Gray also told National Geographic that these turtles can live for more than 100 years. As far as Chonkasaurus’s age, it “appears to be an old male.” Gray explained. “I can tell just by the rounding of the snout and the wear on its carapace, or top shell.”
Gray explained that snapping turtles inhabit waterways all across the Central and Eastern United States, but spend most of their time out of sight and underwater. This can make spotting a snapping turtle difficult.
Although snapping turtles have a “snap” or bite powerful enough to amputate a finger, “They’re not an animal to be scared of—at all,” Gray said. They are not aggressive and are more prone to use their beaks to hunt fish, birds, crustaceans, and even carrion, than to attack a human.
Cleaning up the river
Snapping turtle’s tendency to eat carrion is important because they keep the rivers clean. Gray shares that these turtles “act as a cleaning mechanism, feeding on dead fish and other animals. They are the vultures of our water bodies.”
Not only do snapping turtles play a role in keeping the rivers clean, the turtles themselves are only thriving in the Chicago River (as Chonkasaurus’s healthy size can attest to), because of human efforts to clean up Illinois’s polluted waterways. According to WGNTV, these efforts started with the funding provided by the Clean Water Act, passed by Congress 50 years ago, but they’ve accelerated in recent decades.
In 1979, Euronews shares, the nonprofit Friends of the Chicago River began working to restore the river’s health and rebuild its animal habitats. Al Scorch, who accompanied Santore on his kayaking trip, explained that the nonprofit's efforts were bearing fruit.
“This beautiful waterway has a lot of nature coming back," Scorch explained.

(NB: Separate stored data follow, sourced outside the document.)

-- ==== Sys2Proof/Machine/Modes.lean ====
section
/-! DEFINITION. The operating modes: what entering a mode does, the mode commands with their checks, and the
feeds of the supply keeper. -/

namespace Sys2Proof.Machine

open Sys2Proof

/-- An instance enters SETTLE (R256, R257): states zero, counts zero, not yet seeded. -/
def settle (s : State) (i : Nat) : State :=
  let s := (List.range 16).foldl (fun s w => setReg s (lpeMem i w) 0) s
  modLpe s fun l => { l with inst := kmod default l.inst i fun x =>
    { x with st := .settle, runCnt := 0, feCnt := 0, loss := 0, seeded := false, okRun := false } }

/-- Every enabled instance enters SETTLE. -/
def settleAll (s : State) : State :=
  (List.range 4).foldl (fun s i => if (kget default s.lpe.inst i).st = .off then s else settle s i) s

/-- Tests of Saffron on entry to READY, RUN or DEGRADED (R400): the first falls due 1 s + (node ID mod 1,024) ms
after entry to READY; one that fell due in another mode 1 s after entry. -/
def testDue (s : State) : State :=
  modSaf s fun f =>
    let f := { f with okAt := now s - f.okAcc }
    match f.due with
    | none => { f with due := some (now s + sec 1 + ms ((nodeId s).toNat % 1024)) }
    | some t => if t ≤ now s then { f with due := some (now s + sec 1) } else f

/-- A forced state in test ends at once with state B (R189). -/
def forcedEnd (s : State) : State :=
  let s := modRdl s fun r => { r with forceNow := none, forceNew := none }
  if s.rdl.forced.isSome then
    let s := modSwg s fun g => { (List.range 8).foldl (fun g m => gcmdFall g (now s) (fbTmo s) m) g with want := 0, waitOn := 0 }
    modRdl s fun r => { r with forced := none, state := .blocked, fracNow := false, pulse := none, legB := none }
  else s

/-- The ARM part starts the Riddle (R147): the bins of its first tick are full scale. -/
def rdlStart (s : State) : State :=
  if roleOf s = .arm then modRdl s fun r => { r with first := true } else s

/-- The part enters a mode other than SAFE. -/
def setMode (s : State) (m : Mode) : State :=
  let old := modeOf s
  if old = m then s
  else
    let s := modSys (undoMark s) fun y => { y with mode := m }
    let s := if old = .boot then aliveBegin s else s
    let s := if old = .ready then forcedEnd s else s
    let s := if m = .run then safLock s (nodeId s) else s
    let s := if (old = .ready ∧ m = .run) ∨ (old = .safe ∧ m = .ready) then settleAll s else s
    let s := if m = .precharge ∧ isUpper s = true ∧ rb s (sysR 0x050) 31 = false then modPair s fun p => { p with active := true } else s
    let s := if m = .precharge then modSup (rdlStart (firstRise s)) fun u => { u with wake := true } else s
    let s := if (m = .ready ∨ m = .run ∨ m = .degraded) ∧ ¬ (old = .ready ∨ old = .run ∨ old = .degraded) then testDue s else s
    if old = .safe then
      let s := modSwg (modSys s fun y => { y with cause := 0 }) fun g => { g with tripped := false }
      outReturn (modSaf s fun f => { f with leftSafe := true })
    else s

/-- QUARANTINE is held. -/
def quarHeld (s : State) : Bool := rb s (sysR 0x030) 0

/-- QUARANTINE is entered for a cause, bits 1 to 4 of SYS_QUAR (R316). -/
def quarantine (s : State) (bit : Nat) : State := setReg s (sysR 0x030) (reg s (sysR 0x030) ||| wd (2 ^ bit + 1))

/-- TT_ALIGN. -/
def ttAlign (s : State) : Bool := alignNow s

/-- A demand input in use demands. -/
def inDemand (s : State) : Bool := inEn s && (s.saf.inA || s.saf.inB)

/-- Every SYS_SAFE_MASKk reads 0. (Log 30 DEDUCED safe.) -/
def maskEmpty (s : State) : Bool := (List.range 16).all fun k => reg s (sysR (0x200 + 4 * k)) == 0

/-- The command arrives through XHP (R448). -/
def byHost : Origin → Bool
  | .xhp => true
  | .fabric src => src.toNat % 64 == 1
  | _ => false

/-- A core runs from the slot that the boot ROM has loaded (Table 17-5). -/
def anyCoreRuns (s : State) : Bool := (List.range 4).any fun n => coreRuns (coreOf s n)

/-- The REFUSE code of a command to PRECHARGE, READY or RUN; 0 where it is accepted (R448, R449, R453). (Log 27 DEDUCED unsafe.) -/
def refuseCode (s : State) (host : Bool) (target : Nat) : Nat :=
  match target, modeOf s with
  | 1, .boot =>
    if isCell s then 7
    else if s.sys.bootOk && anyCoreRuns s && (roleOf s == .station || s.trr.nodeId.isSome) then 0 else 2
  | 2, .precharge => if isCell s then 7 else if ttAlign s then 0 else 2
  | 2, .safe =>
    if !host then 8
    else if !maskEmpty s then 6
    else if inDemand s || s.saf.latched || (isCell s && (s.nv.bypassed || s.saf.closed.isSome || s.saf.demand != 0)) then 5 else 0
  | 3, .ready =>
    if isCell s then 7 else if quarHeld s then 3 else if reg s (fltR 0x090) ≠ 0 then 4
    else if s.saf.demand != 0 || inDemand s then 5 else 0
  | 1, _ => if isCell s then 7 else 1
  | 2, _ => if isCell s then 7 else 1
  | 3, _ => if isCell s then 7 else 1
  | _, _ => 1

/-- A refused command writes its code and leaves the mode (R449). (Log 27 DEDUCED unsafe.) -/
def refuse (s : State) (code : Nat) : State := modSys s fun y => { y with refuse := code }

/-- A command with the key (R448 to R450). -/
def modeCmd (s : State) (o : Origin) (target : Nat) : State :=
  if target = 5 then enterSafe s 21 none
  else if target = 7 then chipReset s 2 0x1FF
  else
    let c := refuseCode s (byHost o) target
    if c = 0 then modSys s fun y => { y with cmd := some (target, byHost o), cmdDue := false } else refuse s c

/-- A write of SYS_MODE_CMD: any other key is an access fault. (Log 14 DEDUCED safe.) -/
def modeCmdWrite (s : State) (o : Origin) (val : Word) : State :=
  if fld val 31 16 = 0x4D44 then modeCmd s o (fld val 2 0) else accessFault s (sysR 0x00C)

/-- The mode a target names. -/
def targetMode : Nat → Mode
  | 1 => .precharge
  | 2 => .ready
  | _ => .run

/-- An accepted command takes effect at the tick application, or is refused with code 2 (R449). (Log 33 DEDUCED safe.) -/
def cmdEffect (s : State) : State :=
  match s.sys.cmd with
  | none => s
  | some (t, host) =>
    if !s.sys.cmdDue then s
    else
      let c := refuseCode s host t
      let s := modSys s fun y => { y with cmd := none, cmdDue := false }
      if c = 0 then setMode s (targetMode t) else refuse s 2

def execModeCmdPrecharge (o : Origin) (s : State) : Out := .next (live s fun s => modeCmd s o 1)
def execModeCmdReady (o : Origin) (s : State) : Out := .next (live s fun s => modeCmd s o 2)
def execModeCmdRun (o : Origin) (s : State) : Out := .next (live s fun s => modeCmd s o 3)
def execModeCmdSafe (o : Origin) (s : State) : Out := .next (live s fun s => modeCmd s o 5)
def execModeCmdChipReset (o : Origin) (s : State) : Out := .next (live s fun s => modeCmd s o 7)
def execModeCmdTakeEffect (s : State) : Out := .next (live s cmdEffect)

/-- A cell enters PRECHARGE once its table set is loaded and the tick number is held (R447). (Log 33 DEDUCED safe.) -/
def cellPrecharge (s : State) : State :=
  if isCell s && modeOf s == .boot && s.sys.tbl.loaded && s.tmk.held then setMode s .precharge else s

/-- FEED_UV and FEED_OV in mV, clamped. -/
def feedUv (s : State) : Nat := 10 * clampN 270 300 (rf s (supR 0x000) 15 0)
def feedOv (s : State) : Nat := 10 * clampN 560 600 (rf s (supR 0x000) 31 16)

/-- The level of one feed's gate (R436). -/
def gateLevel (on valid other : Bool) (mv mvO : Nat) : Bool :=
  if !valid then false
  else if !other then true
  else if mvO ≤ mv + 100 then true
  else if mv + 200 < mvO then false else on

/-- Both gates follow validity and the difference of the feeds. -/
def feedGates (s : State) : State :=
  modSup s fun u => { u with gateA := gateLevel u.gateA u.validA u.validB u.mvA.toNat u.mvB.toNat
                             gateB := gateLevel u.gateB u.validB u.validA u.mvB.toNat u.mvA.toNat }

/-- R435: a feed that has stayed in its window for a span, in units of LT, becomes valid after 1 ms. -/
def execFeedValid (f : Fin 2) (span : BitVec 24) (mvA mvB : BitVec 16) (s : State) : Out :=
  .next (
    let v := if f = 0 then mvA.toNat else mvB.toNat
    let ok := decide (feedUv s ≤ v) && decide (v ≤ feedOv s) && decide (ms 1 ≤ span.toNat)
    feedGates (modSup s fun u =>
      if f = 0 then { u with mvA := mvA, mvB := mvB, validA := u.validA || ok, seenA := u.seenA || ok }
      else { u with mvA := mvA, mvB := mvB, validB := u.validB || ok, seenB := u.seenB || ok }))

/-- R435, R437: a feed that has stayed below its window for a span of 10 µs, or above it for 1 µs, stops being valid. -/
def execFeedLoss (f : Fin 2) (span : BitVec 24) (mvA mvB : BitVec 16) (s : State) : Out :=
  .next (
    let was := if f = 0 then s.sup.validA else s.sup.validB
    let v := if f = 0 then mvA.toNat else mvB.toNat
    let high := decide (feedOv s < v)
    let lost := (high && decide (us 1 ≤ span.toNat)) || (decide (v < feedUv s) && decide (us 10 ≤ span.toNat))
    let s := modSup s fun u =>
      if f = 0 then { u with mvA := mvA, mvB := mvB, validA := u.validA && !lost } else { u with mvA := mvA, mvB := mvB, validB := u.validB && !lost }
    let s := feedGates s
    if !(was && lost) then s
    else report (flag s (supR 0x004) (2 ^ (2 * b2n high + f.val))) (384 + f.val) (if high then .feedOv else .feedLoss) (supR 0x004))

/-- R436: the difference between two valid feeds changes. -/
def execFeedImbalance (mvA mvB : BitVec 16) (s : State) : Out :=
  .next (feedGates (modSup s fun u => { u with mvA := mvA, mvB := mvB }))

end Sys2Proof.Machine
end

Scorch attributed Chonkasaurus’s size to the rehabilitation of native plant species, "The plants and the animals are interrelated - if one is doing well, the other's doing well, it's ecology," Scorch continued.
Santore agrees with his assessment, National Geographic explains. “It proves something I’ve known all along,” says Santore. “If you clean things up and you start planting native plants… all the native wildlife comes back.”